> **Task details**: In the entries that follow, the lines from the one with "theorem opField_getLsbD (w" through the one with "simp only [symField, BitVec.getLsbD_extractLsb']" are the ones to write out, exactly and with both ends included. Nothing else should appear.

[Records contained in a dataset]

--------------------------------

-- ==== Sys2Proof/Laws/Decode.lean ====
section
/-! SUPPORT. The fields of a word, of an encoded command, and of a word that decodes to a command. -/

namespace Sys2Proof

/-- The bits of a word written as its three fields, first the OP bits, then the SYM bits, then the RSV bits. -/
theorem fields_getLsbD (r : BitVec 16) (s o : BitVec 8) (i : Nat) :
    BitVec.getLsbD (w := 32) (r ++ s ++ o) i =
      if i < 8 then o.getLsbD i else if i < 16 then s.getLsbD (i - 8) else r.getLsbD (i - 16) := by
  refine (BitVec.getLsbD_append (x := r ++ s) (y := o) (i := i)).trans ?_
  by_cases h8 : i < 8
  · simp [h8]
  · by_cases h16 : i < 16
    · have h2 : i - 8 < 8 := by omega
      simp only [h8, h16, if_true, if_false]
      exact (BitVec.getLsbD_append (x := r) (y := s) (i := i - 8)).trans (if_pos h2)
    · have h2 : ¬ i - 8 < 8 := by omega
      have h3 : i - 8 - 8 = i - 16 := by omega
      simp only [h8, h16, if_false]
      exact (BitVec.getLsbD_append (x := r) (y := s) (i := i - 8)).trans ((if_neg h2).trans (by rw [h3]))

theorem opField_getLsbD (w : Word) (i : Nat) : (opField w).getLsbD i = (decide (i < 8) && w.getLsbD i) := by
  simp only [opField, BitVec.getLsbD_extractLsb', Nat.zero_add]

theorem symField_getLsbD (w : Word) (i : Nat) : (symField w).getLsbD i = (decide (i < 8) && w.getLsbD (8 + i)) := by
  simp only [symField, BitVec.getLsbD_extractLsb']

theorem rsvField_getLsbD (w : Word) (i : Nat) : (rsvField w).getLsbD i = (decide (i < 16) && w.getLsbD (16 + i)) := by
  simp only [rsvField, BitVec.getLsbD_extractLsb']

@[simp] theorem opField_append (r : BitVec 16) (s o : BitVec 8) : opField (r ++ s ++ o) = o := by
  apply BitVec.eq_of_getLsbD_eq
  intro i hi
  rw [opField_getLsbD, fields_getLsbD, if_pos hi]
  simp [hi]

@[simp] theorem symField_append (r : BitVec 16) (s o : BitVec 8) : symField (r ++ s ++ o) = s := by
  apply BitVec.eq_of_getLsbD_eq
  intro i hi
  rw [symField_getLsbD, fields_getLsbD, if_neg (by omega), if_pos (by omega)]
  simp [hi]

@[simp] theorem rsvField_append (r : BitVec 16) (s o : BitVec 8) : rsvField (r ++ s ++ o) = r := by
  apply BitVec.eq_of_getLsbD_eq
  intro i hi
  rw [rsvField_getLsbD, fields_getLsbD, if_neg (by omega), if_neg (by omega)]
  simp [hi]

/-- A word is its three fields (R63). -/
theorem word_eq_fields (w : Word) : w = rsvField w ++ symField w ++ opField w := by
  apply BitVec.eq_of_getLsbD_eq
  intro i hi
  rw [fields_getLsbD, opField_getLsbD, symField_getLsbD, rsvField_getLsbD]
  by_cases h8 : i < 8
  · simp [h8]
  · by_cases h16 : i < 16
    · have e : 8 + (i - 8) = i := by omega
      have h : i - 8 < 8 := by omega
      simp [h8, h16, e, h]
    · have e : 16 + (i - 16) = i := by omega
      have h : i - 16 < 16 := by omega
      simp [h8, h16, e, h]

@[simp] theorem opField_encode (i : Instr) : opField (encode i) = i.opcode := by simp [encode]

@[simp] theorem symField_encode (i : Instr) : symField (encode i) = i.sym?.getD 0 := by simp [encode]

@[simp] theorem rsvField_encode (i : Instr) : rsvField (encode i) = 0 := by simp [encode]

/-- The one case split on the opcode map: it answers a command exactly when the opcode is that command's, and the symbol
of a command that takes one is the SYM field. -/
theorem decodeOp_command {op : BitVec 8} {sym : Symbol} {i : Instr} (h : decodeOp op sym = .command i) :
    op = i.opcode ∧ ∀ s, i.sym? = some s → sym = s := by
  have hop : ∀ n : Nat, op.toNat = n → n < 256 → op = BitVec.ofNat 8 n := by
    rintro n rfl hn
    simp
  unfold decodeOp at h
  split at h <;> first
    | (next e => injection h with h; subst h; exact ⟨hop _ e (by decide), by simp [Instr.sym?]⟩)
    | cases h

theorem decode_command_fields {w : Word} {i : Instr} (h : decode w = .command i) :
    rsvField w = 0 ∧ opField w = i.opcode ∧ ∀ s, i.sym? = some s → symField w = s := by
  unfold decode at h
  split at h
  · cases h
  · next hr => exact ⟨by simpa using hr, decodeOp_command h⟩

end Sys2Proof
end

--------------------------------

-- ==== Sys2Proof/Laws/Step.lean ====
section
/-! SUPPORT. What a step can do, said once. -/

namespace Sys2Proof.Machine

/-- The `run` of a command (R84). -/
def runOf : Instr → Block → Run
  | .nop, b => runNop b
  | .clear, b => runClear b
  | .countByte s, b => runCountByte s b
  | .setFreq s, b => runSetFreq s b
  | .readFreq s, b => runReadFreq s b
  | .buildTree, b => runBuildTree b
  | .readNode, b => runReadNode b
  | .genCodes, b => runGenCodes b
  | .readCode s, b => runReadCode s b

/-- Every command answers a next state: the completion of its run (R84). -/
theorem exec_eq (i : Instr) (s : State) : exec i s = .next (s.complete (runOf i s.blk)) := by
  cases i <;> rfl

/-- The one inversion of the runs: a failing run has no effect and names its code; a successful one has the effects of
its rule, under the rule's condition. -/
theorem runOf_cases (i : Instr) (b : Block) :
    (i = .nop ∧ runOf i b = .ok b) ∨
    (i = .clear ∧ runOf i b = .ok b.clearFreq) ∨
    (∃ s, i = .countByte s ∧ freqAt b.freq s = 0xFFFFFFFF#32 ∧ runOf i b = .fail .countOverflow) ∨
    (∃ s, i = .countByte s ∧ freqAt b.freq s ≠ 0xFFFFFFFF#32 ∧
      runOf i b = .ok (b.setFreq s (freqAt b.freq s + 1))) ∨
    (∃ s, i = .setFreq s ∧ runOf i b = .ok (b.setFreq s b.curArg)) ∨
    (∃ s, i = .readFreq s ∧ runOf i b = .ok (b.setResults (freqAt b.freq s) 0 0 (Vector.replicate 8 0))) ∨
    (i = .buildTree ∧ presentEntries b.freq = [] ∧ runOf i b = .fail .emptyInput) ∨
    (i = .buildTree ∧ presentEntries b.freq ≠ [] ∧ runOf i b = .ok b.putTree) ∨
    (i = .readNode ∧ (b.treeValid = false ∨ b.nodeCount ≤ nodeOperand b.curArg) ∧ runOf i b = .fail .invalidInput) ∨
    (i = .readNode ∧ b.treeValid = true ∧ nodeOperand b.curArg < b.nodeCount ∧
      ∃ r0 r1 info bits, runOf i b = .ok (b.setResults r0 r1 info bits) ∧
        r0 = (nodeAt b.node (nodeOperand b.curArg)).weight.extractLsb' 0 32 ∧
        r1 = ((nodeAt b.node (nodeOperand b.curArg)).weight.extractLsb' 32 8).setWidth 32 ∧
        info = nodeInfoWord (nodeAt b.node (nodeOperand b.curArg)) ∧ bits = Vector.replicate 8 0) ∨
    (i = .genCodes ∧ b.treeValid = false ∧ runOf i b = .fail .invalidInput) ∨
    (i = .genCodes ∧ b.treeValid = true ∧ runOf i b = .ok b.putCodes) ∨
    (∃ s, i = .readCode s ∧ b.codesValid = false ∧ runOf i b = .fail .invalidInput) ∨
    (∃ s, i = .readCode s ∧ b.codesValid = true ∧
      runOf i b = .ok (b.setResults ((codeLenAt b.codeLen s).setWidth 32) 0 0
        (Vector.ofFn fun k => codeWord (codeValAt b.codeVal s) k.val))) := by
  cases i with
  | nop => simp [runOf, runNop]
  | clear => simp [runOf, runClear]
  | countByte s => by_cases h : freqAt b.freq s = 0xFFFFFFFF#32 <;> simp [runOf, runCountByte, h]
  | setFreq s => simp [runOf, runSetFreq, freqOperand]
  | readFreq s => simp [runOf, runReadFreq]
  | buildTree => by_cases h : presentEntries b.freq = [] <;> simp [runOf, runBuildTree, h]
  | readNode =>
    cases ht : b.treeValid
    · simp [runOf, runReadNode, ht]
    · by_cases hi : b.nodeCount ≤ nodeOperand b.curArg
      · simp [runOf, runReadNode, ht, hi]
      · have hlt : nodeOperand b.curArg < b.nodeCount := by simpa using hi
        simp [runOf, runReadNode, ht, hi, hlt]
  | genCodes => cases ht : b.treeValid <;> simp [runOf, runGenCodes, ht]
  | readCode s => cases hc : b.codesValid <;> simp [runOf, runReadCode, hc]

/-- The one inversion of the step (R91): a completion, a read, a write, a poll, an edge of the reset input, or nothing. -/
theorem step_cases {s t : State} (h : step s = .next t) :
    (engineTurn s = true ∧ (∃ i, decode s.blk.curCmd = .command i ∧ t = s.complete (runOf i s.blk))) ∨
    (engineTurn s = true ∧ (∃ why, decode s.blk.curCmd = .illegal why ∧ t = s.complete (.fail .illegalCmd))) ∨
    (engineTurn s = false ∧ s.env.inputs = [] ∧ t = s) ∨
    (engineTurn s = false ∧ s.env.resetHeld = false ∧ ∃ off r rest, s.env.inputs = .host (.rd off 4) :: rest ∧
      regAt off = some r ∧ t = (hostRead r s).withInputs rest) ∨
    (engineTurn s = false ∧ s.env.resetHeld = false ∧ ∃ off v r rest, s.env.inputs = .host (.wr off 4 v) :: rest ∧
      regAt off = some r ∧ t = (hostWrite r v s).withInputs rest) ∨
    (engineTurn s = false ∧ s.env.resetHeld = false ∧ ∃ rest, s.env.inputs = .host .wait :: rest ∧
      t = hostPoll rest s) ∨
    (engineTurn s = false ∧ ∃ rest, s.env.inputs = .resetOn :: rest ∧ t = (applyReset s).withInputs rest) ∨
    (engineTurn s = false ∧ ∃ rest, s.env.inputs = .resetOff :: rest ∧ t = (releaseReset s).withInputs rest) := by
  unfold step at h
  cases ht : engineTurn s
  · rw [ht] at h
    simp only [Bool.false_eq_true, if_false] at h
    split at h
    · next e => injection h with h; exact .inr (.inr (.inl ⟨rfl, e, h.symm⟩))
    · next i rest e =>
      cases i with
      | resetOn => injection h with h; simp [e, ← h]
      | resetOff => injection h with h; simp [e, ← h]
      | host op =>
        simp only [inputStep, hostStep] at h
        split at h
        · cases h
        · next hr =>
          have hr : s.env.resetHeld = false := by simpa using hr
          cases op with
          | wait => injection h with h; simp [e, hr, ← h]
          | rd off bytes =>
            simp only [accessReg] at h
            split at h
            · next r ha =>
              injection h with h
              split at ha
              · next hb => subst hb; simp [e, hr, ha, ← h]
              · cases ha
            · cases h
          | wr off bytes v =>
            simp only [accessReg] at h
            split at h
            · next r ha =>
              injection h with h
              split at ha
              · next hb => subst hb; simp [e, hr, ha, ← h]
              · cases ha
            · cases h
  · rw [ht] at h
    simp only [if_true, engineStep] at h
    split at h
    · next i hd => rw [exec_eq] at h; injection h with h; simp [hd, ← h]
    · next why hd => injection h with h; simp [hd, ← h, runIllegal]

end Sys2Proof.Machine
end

--------------------------------

> **Exercise result**:
theorem opField_getLsbD (w : Word) (i : Nat) : (opField w).getLsbD i = (decide (i < 8) && w.getLsbD i) := by
  simp only [opField, BitVec.getLsbD_extractLsb', Nat.zero_add]

theorem symField_getLsbD (w : Word) (i : Nat) : (symField w).getLsbD i = (decide (i < 8) && w.getLsbD (8 + i)) := by
  simp only [symField, BitVec.getLsbD_extractLsb']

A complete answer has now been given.